Pearson has filed a complaint with the U.S. Equal Employment and Opportunity Commission over the rankings and other discriminatory treatment he said he received as an applicant and while he was chief. He plans to amend the complaint to include a charge of retaliation.
Since Pearson’s firing, Lout said that he had not received a “negative comment from anyone,” black or white.
“Pearson and his attorneys have done everything they can trying to make this a racial situation and trying to tie it to the James Byrd deal,” Lout said. “I find it tragic that they would try to use a very terrible crime, a heinous crime, for their political gain.”
Pearson views the situation differently. “It was a big step to show people we were raising up out of the ashes,” he said of his appointment. “Now we’ve been kicked back down again.
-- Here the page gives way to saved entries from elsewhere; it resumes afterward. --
/-- A1: `addi x5, x6, -1`; rule R95. -/
theorem test_step_addi_A1 :
    gives (runs (machine 0x100 [(6, 0x8000000000000001)]) 0xFFF30293) 5 0x8000000000000000 0x104
      = true := by decide
/-- A5: `addi x0, x6, 5`; rules R95 and R18. -/
theorem test_step_addi_A5 :
    gives (runs (machine 0x100 [(6, 0x0000000000000001)]) 0x00530013) 0 0 0x104 = true := by decide
/-- A6: `slti x5, x6, -1`; rule R96 (signed). -/
theorem test_step_slti_A6 :
    gives (runs (machine 0x100 [(6, 0x8000000000000001)]) 0xFFF32293) 5 0x0000000000000001 0x104
      = true := by decide
/-- A8: `sltiu x5, x6, -1`; rule R97 (imm −1 is 2^64 − 1 unsigned). -/
theorem test_step_sltiu_A8 :
    gives (runs (machine 0x100 [(6, 0x8000000000000001)]) 0xFFF33293) 5 0x0000000000000001 0x104
      = true := by decide
/-- A11: `xori x5, x6, -1`; rule R98 (`not`). -/
theorem test_step_xori_A11 :
    gives (runs (machine 0x100 [(6, 0x8000000000000001)]) 0xFFF34293) 5 0x7FFFFFFFFFFFFFFE 0x104
      = true := by decide
/-- A13: `ori x5, x6, -256`; rule R99 (imm sign-extended). -/
theorem test_step_ori_A13 :
    gives (runs (machine 0x100 [(6, 0x0000000000000001)]) 0xF0036293) 5 0xFFFFFFFFFFFFFF01 0x104
      = true := by decide
/-- A15: `andi x5, x6, -16`; rule R100. -/
theorem test_step_andi_A15 :
    gives (runs (machine 0x100 [(6, 0x123456789ABCDEFF)]) 0xFF037293) 5 0x123456789ABCDEF0 0x104
      = true := by decide
/-- A18: `slli x5, x6, 0`; rule R101 (shamt 0). -/
theorem test_step_slli_A18 :
    gives (runs (machine 0x100 [(6, 0x8000000000000001)]) 0x00031293) 5 0x8000000000000001 0x104
      = true := by decide
/-- A20: `srli x5, x6, 63`; rule R102. -/
theorem test_step_srli_A20 :
    gives (runs (machine 0x100 [(6, 0x8000000000000001)]) 0x03F35293) 5 0x0000000000000001 0x104
      = true := by decide
/-- A22: `srai x5, x6, 63`; rule R103 (positive). -/
theorem test_step_srai_A22 :
    gives (runs (machine 0x100 [(6, 0x7FFFFFFFFFFFFFFF)]) 0x43F35293) 5 0x0000000000000000 0x104
      = true := by decide
/-- A25: `addiw x5, x6, 0`; rule R104 (upper bits ignored). -/
theorem test_step_addiw_A25 :
    gives (runs (machine 0x100 [(6, 0x123456787FFFFFFF)]) 0x0003029B) 5 0x000000007FFFFFFF 0x104
      = true := by decide
/-- A27: `slliw x5, x6, 31`; rule R105. -/
theorem test_step_slliw_A27 :
    gives (runs (machine 0x100 [(6, 0x0000000000000001)]) 0x01F3129B) 5 0xFFFFFFFF80000000 0x104
      = true := by decide
/-- A29: `srliw x5, x6, 0`; rule R106 (shamt 0 still sign-extends bit 31). -/
theorem test_step_srliw_A29 :
    gives (runs (machine 0x100 [(6, 0x0000000080000000)]) 0x0003529B) 5 0xFFFFFFFF80000000 0x104
      = true := by decide
/-- A30: `sraiw x5, x6, 4`; rule R107. -/
theorem test_step_sraiw_A30 :
    gives (runs (machine 0x100 [(6, 0x0000000080000000)]) 0x4043529B) 5 0xFFFFFFFFF8000000 0x104
      = true := by decide
/-- A33: `lui x5, 0x80000`; rule R108 (sign-extended). -/
theorem test_step_lui_A33 :
    gives (runs (machine 0x100 []) 0x800002B7) 5 0xFFFFFFFF80000000 0x104 = true := by decide
/-- A36: `auipc x5, 0x80000`; rule R109. -/
theorem test_step_auipc_A36 :
    gives (runs (machine 0x100 []) 0x80000297) 5 0xFFFFFFFF80000100 0x104 = true := by decide
/-- B2: `add x5, x6, x7`; rule R111 (overflow wraps). -/
theorem test_step_add_B2 :
    gives (runs (machine 0x100 [(6, 0x7FFFFFFFFFFFFFFF), (7, 0x0000000000000001)])
      0x007302B3) 5 0x8000000000000000 0x104
      = true := by decide
/-- B3: `add x6, x6, x6`; rules R111 and R86. -/
theorem test_step_add_B3 :
    gives (runs (machine 0x100 [(6, 0x4000000000000000)]) 0x00630333) 6 0x8000000000000000 0x104
      = true := by decide
/-- B5: `sub x5, x6, x7`; rule R112. -/
theorem test_step_sub_B5 :
    gives (runs (machine 0x100 [(6, 0x8000000000000000), (7, 0x0000000000000001)])
      0x407302B3) 5 0x7FFFFFFFFFFFFFFF 0x104
      = true := by decide
/-- B7: `sll x5, x6, x7`; rule R113 (amount masked to 6 bits: 1). -/
theorem test_step_sll_B7 :
    gives (runs (machine 0x100 [(6, 0x0000000000000001), (7, 0x0000000000000041)])
      0x007312B3) 5 0x0000000000000002 0x104
      = true := by decide
/-- B9: `slt x5, x6, x7`; rule R114 (−1 < 1). -/
theorem test_step_slt_B9 :
    gives (runs (machine 0x100 [(6, 0xFFFFFFFFFFFFFFFF), (7, 0x0000000000000001)])
      0x007322B3) 5 0x0000000000000001 0x104
      = true := by decide
/-- B10: `sltu x5, x6, x7`; rule R115. -/
theorem test_step_sltu_B10 :
    gives (runs (machine 0x100 [(6, 0xFFFFFFFFFFFFFFFF), (7, 0x0000000000000001)])
      0x007332B3) 5 0x0000000000000000 0x104
      = true := by decide
/-- B11: `sltu x5, x0, x6`; rule R115 (`snez`). -/
theorem test_step_sltu_B11 :
    gives (runs (machine 0x100 [(6, 0x0000000000000009)]) 0x006032B3) 5 0x0000000000000001 0x104
      = true := by decide
/-- B13: `xor x5, x6, x7`; rule R116. -/
theorem test_step_xor_B13 :
    gives (runs (machine 0x100 [(6, 0xFF00FF00FF00FF00), (7, 0x0FF00FF00FF00FF0)])
      0x007342B3) 5 0xF0F0F0F0F0F0F0F0 0x104
      = true := by decide
/-- B15: `srl x5, x6, x7`; rule R117 (127 masks to 63). -/
theorem test_step_srl_B15 :
    gives (runs (machine 0x100 [(6, 0x8000000000000001), (7, 0x000000000000007F)])
      0x007352B3) 5 0x0000000000000001 0x104
      = true := by decide
/-- B16: `sra x5, x6, x7`; rule R118. -/
theorem test_step_sra_B16 :
    gives (runs (machine 0x100 [(6, 0x8000000000000001), (7, 0x0000000000000001)])
      0x407352B3) 5 0xC000000000000000 0x104
      = true := by decide
/-- B17: `sra x5, x6, x7`; rule R118 (64 masks to 0). -/
theorem test_step_sra_B17 :
    gives (runs (machine 0x100 [(6, 0x8000000000000001), (7, 0x0000000000000040)])
      0x407352B3) 5 0x8000000000000001 0x104
      = true := by decide
/-- B18: `or x5, x6, x7`; rule R119. -/
theorem test_step_or_B18 :
    gives (runs (machine 0x100 [(6, 0x00000000000000F0), (7, 0x000000000000000F)])
      0x007362B3) 5 0x00000000000000FF 0x104
      = true := by decide
/-- B19: `and x5, x6, x7`; rule R120. -/
theorem test_step_and_B19 :
    gives (runs (machine 0x100 [(6, 0x000000000000F0F0), (7, 0x000000000000FF00)])
      0x007372B3) 5 0x000000000000F000 0x104
      = true := by decide
/-- B20: `addw x5, x6, x7`; rule R121. -/
theorem test_step_addw_B20 :
    gives (runs (machine 0x100 [(6, 0x000000007FFFFFFF), (7, 0x0000000000000001)])
      0x007302BB) 5 0xFFFFFFFF80000000 0x104
      = true := by decide
/-- B22: `subw x5, x6, x7`; rule R122. -/
theorem test_step_subw_B22 :
    gives (runs (machine 0x100 [(6, 0x0000000000000000), (7, 0x0000000080000000)])
      0x407302BB) 5 0xFFFFFFFF80000000 0x104
      = true := by decide
/-- B25: `sllw x5, x6, x7`; rule R123 (amount masked to 5 bits: 1). -/
theorem test_step_sllw_B25 :
    gives (runs (machine 0x100 [(6, 0x0000000000000001), (7, 0x0000000000000021)])
      0x007312BB) 5 0x0000000000000002 0x104
      = true := by decide
/-- B27: `srlw x5, x6, x7`; rule R124 (32 masks to 0). -/
theorem test_step_srlw_B27 :
    gives (runs (machine 0x100 [(6, 0xFFFFFFFF80000000), (7, 0x0000000000000020)])
      0x007352BB) 5 0xFFFFFFFF80000000 0x104
      = true := by decide
/-- B28: `sraw x5, x6, x7`; rule R125. -/
theorem test_step_sraw_B28 :
    gives (runs (machine 0x100 [(6, 0x0000000080000000), (7, 0x0000000000000001)])
      0x407352BB) 5 0xFFFFFFFFC0000000 0x104
      = true := by decide
/-- T2: `jal x1, -16`; rule R128 (backward). -/
theorem test_step_jal_T2 :
    gives (runs (machine 0x100 []) 0xFF1FF0EF) 1 0x0000000000000104 0xF0 = true := by decide
/-- T4: `jal x1, 2`; rules R127 and R166 (misaligned target; x1 not written). -/
theorem test_step_jal_T4 :
    traps (machine 0x100 []) 0x002000EF .alignmentFault .jump 0x102 = true := by decide
/-- T10: `jalr x1, 0(x5)`; rules R127 and R166 (0x203 & ~1 = 0x202). -/
theorem test_step_jalr_T10 :
    traps (machine 0x100 [(5, 0x0000000000000203)]) 0x000280E7 .alignmentFault .jump 0x202
      = true := by decide
/-- T11: `jalr x1, 0(x1)`; rules R129 and R86 (jumps to the old x1). -/
theorem test_step_jalr_T11 :
    gives (runs (machine 0x100 [(1, 0x0000000000000300)]) 0x000080E7) 1 0x0000000000000104 0x300
      = true := by decide
/-- T14: `beq x5, x6, 16`; rule R130 (taken). -/
theorem test_step_beq_T14 :
    gives (runs (machine 0x100 [(5, 0x0000000000000003), (6, 0x0000000000000003)])
      0x00628863) 0 0 0x110
      = true := by decide
/-- T29: `beq x0, x0, 2`; rules R127 and R166 (taken, misaligned). -/
theorem test_step_beq_T29 :
    traps (machine 0x100 []) 0x00000163 .alignmentFault .branch 0x102 = true := by decide
/-- T28: `bne x5, x0, -8`; rule R131 (backward). -/
theorem test_step_bne_T28 :
    gives (runs (machine 0x100 [(5, 0x0000000000000001)]) 0xFE029CE3) 0 0 0xF8 = true := by decide
/-- T30: `bne x0, x0, 2`; rule R127 (not taken: no check). -/
theorem test_step_bne_T30 :
    gives (runs (machine 0x100 []) 0x00001163) 0 0 0x104 = true := by decide
/-- T18: `blt x5, x6, 16`; rule R132 (−1 < 1: taken). -/
theorem test_step_blt_T18 :
    gives (runs (machine 0x100 [(5, 0xFFFFFFFFFFFFFFFF), (6, 0x0000000000000001)])
      0x0062C863) 0 0 0x110
      = true := by decide
/-- T19: `blt x5, x6, 16`; rule R132 (not taken). -/
theorem test_step_blt_T19 :
    gives (runs (machine 0x100 [(5, 0x0000000000000001), (6, 0xFFFFFFFFFFFFFFFF)])
      0x0062C863) 0 0 0x104
      = true := by decide
/-- T21: `bge x5, x6, 16`; rule R133 (equal: taken). -/
theorem test_step_bge_T21 :
    gives (runs (machine 0x100 [(5, 0x0000000000000005), (6, 0x0000000000000005)])
      0x0062D863) 0 0 0x110
      = true := by decide
/-- T22: `bge x5, x6, 16`; rule R133 (not taken). -/
theorem test_step_bge_T22 :
    gives (runs (machine 0x100 [(5, 0xFFFFFFFFFFFFFFFF), (6, 0x0000000000000001)])
      0x0062D863) 0 0 0x104
      = true := by decide
/-- T23: `bltu x5, x6, 16`; rule R134 (not taken: 2^64 − 1 > 1). -/
theorem test_step_bltu_T23 :
    gives (runs (machine 0x100 [(5, 0xFFFFFFFFFFFFFFFF), (6, 0x0000000000000001)])
      0x0062E863) 0 0 0x104
      = true := by decide
/-- T24: `bltu x5, x6, 16`; rule R134 (taken). -/
theorem test_step_bltu_T24 :
    gives (runs (machine 0x100 [(5, 0x0000000000000001), (6, 0xFFFFFFFFFFFFFFFF)])
      0x0062E863) 0 0 0x110
      = true := by decide
/-- T26: `bgeu x5, x6, 16`; rule R135 (equal: taken). -/
theorem test_step_bgeu_T26 :
    gives (runs (machine 0x100 [(5, 0x0000000000000000), (6, 0x0000000000000000)])
      0x0062F863) 0 0 0x110
      = true := by decide
/-- T27: `bgeu x5, x6, 16`; rule R135 (not taken). -/
theorem test_step_bgeu_T27 :
    gives (runs (machine 0x100 [(5, 0x0000000000000000), (6, 0x0000000000000001)])
      0x0062F863) 0 0 0x104
      = true := by decide
/-- M11: `lb x5, -1(x6)`; rules R136 and R138 (negative displacement). -/
theorem test_step_lb_M11 :
    gives (runs (machine 0x100 [(6, 0x0000000000000201)] preset)
      0xFFF30283) 5 0xFFFFFFFFFFFFFF80 0x104
      = true := by decide
/-- M20: `lb x5, -1(x0)`; rules R38 and R167 (EA wraps to 2^64 − 1). -/
theorem test_step_lb_M20 :
    traps (machine 0x100 [] preset) 0xFFF00283 .memoryAccessFault .load 0xFFFFFFFFFFFFFFFF
      = true := by decide
/-- M3: `lbu x5, 0(x6)`; rule R142. -/
theorem test_step_lbu_M3 :
    gives (runs (machine 0x100 [(6, 0x0000000000000200)] preset)
      0x00034283) 5 0x0000000000000080 0x104
      = true := by decide
/-- M4: `lh x5, 0(x6)`; rule R139. -/
theorem test_step_lh_M4 :
    gives (runs (machine 0x100 [(6, 0x0000000000000200)] preset)
      0x00031283) 5 0xFFFFFFFFFFFFFF80 0x104
      = true := by decide
/-- M13: `lh x5, 1(x6)`; rules R42 and R166. -/
theorem test_step_lh_M13 :
    traps (machine 0x100 [(6, 0x0000000000000200)] preset) 0x00131283 .alignmentFault .load 0x201
      = true := by decide
/-- M6: `lhu x5, 0(x6)`; rule R143. -/
theorem test_step_lhu_M6 :
    gives (runs (machine 0x100 [(6, 0x0000000000000200)] preset)
      0x00035283) 5 0x000000000000FF80 0x104
      = true := by decide
/-- M8: `lw x5, 4(x6)`; rule R140 (bit 31 set: sign-extended). -/
theorem test_step_lw_M8 :
    gives (runs (machine 0x100 [(6, 0x0000000000000200)] preset)
      0x00432283) 5 0xFFFFFFFF92345678 0x104
      = true := by decide
/-- M21: `lw x0, 0(x6)`; rules R149 and R167 (rd = x0 still faults). -/
theorem test_step_lw_M21 :
    traps (machine 0x100 [(6, 0x0000000000001000)] preset)
      0x00032003 .memoryAccessFault .load 0x1000
      = true := by decide
/-- M9: `lwu x5, 4(x6)`; rule R144. -/
theorem test_step_lwu_M9 :
    gives (runs (machine 0x100 [(6, 0x0000000000000200)] preset)
      0x00436283) 5 0x0000000092345678 0x104
      = true := by decide
/-- M16: `lwu x5, 4(x6)`; rules R42 and R166 (0x1002 is misaligned; alignment is checked before range). -/
theorem test_step_lwu_M16 :
    traps (machine 0x100 [(6, 0x0000000000000FFE)] preset) 0x00436283 .alignmentFault .load 0x1002
      = true := by decide
/-- M10: `ld x5, 0(x6)`; rule R141. -/
theorem test_step_ld_M10 :
    gives (runs (machine 0x100 [(6, 0x0000000000000200)] preset)
      0x00033283) 5 0x923456781234FF80 0x104
      = true := by decide
/-- M18: `ld x5, 0(x6)`; rules R34 and R167. -/
theorem test_step_ld_M18 :
    traps (machine 0x100 [(6, 0x0000000000001000)] preset)
      0x00033283 .memoryAccessFault .load 0x1000
      = true := by decide
/-- M27: `sb x7, -1(x6)`; rule R145. -/
theorem test_step_sb_M27 :
    stores (runs (machine 0x100 [(6, 0x0000000000000301), (7, 0x1122334455667788)]) 0xFE730FA3) 0x300
    [0x88, 0x00] 0x104 = true := by decide
/-- M24: `sh x7, 0(x6)`; rule R146. -/
theorem test_step_sh_M24 :
    stores (runs (machine 0x100 [(6, 0x0000000000000300), (7, 0x1122334455667788)]) 0x00731023) 0x300
    [0x88, 0x77, 0x00, 0x00, 0x00, 0x00, 0x00, 0x00] 0x104 = true := by decide
/-- M29: `sh x7, 1(x6)`; rules R42 and R166. -/
theorem test_step_sh_M29 :
    traps (machine 0x100 [(6, 0x0000000000000300), (7, 0x1122334455667788)])
      0x007310A3 .alignmentFault .store 0x301
      = true := by decide
/-- M25: `sw x7, 0(x6)`; rule R147. -/
theorem test_step_sw_M25 :
    stores (runs (machine 0x100 [(6, 0x0000000000000300), (7, 0x1122334455667788)]) 0x00732023) 0x300
    [0x88, 0x77, 0x66, 0x55, 0x00, 0x00, 0x00, 0x00] 0x104 = true := by decide
/-- M32: `sw x0, 0(x6)`; rules R147 and R17 (stores zero). -/
theorem test_step_sw_M32 :
    stores (runs (machine 0x100 [(6, 0x0000000000000300)] [(0x300, 0xAA), (0x301, 0xBB), (0x302, 0xCC), (0x303, 0xDD)]) 0x00032023) 0x300
    [0x00, 0x00, 0x00, 0x00] 0x104 = true := by decide
/-- M26: `sd x7, 0(x6)`; rule R148 (little-endian). -/
theorem test_step_sd_M26 :
    stores (runs (machine 0x100 [(6, 0x0000000000000300), (7, 0x1122334455667788)]) 0x00733023) 0x300
    [0x88, 0x77, 0x66, 0x55, 0x44, 0x33, 0x22, 0x11] 0x104 = true := by decide
/-- M30: `sd x7, 0(x6)`; rules R42 and R166 (misaligned and out of range: alignment first). -/
theorem test_step_sd_M30 :
    traps (machine 0x100 [(6, 0x0000000000000FFC), (7, 0x1122334455667788)])
      0x00733023 .alignmentFault .store 0xFFC
      = true := by decide
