-- ==== Sys2Proof/Machine/Step.lean ====
section
/-! DEFINITION. The step of the machine, which is `stepWith` of Machine/Fetch.lean over `exec`. -/

namespace Sys2Proof.Machine

/-- One step (10_state.md R30, 45_scan_control.md R345). -/
def step (s : State) : Host.Outcome State Fault Refusal := stepWith exec s

/-- `s` with the instruction of a table word placed where the next step fetches it (log 10). -/
def State.withFetchWord (s : State) (nbits w : Nat) : State := placeTableWord s nbits w

end Sys2Proof.Machine
end

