-- ==== Sys2Proof/Machine/Core.lean ====
section
/-! DEFINITION. The machine behind the host's interface. -/

def Sys2Proof.core : Host.Core :=
  { State := Sys2Proof.Machine.State, Fault := Sys2Proof.Machine.Fault,
    Refusal := Sys2Proof.Machine.Refusal, step := Sys2Proof.Machine.step,
    reset := Sys2Proof.Machine.State.reset }
end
The conflict comes as the demographics of Jasper are changing. According to census numbers, since 2000, the percentage of blacks within the city limits has hovered around 44 percent. In the last 10 years the white population has dropped, to 46 percent from 48, as has the total population, to 7,600 from about 8,200.
Whites have always dominated city politics, said Guy James Gray, who served as Jasper County district attorney while Pearson was a highway patrolman and prosecuted all three defendants in the Byrd case. That has changed as the black population living within the city limits has grown, he said.
The resulting struggle for political control, Gray said, has happened without leaders on either side working together.
Gray remembered Pearson as a “reasonably adequate” officer, he said. “Not great, not bad.”
Even so, Gray shrugged off arguments that Pearson was not qualified to be police chief. Gray said both Pearson’s hiring and his firing were driven by race.
“He may have some glitches on his record,” Gray said, “but there are often police chiefs appointed who have glitches on their record.”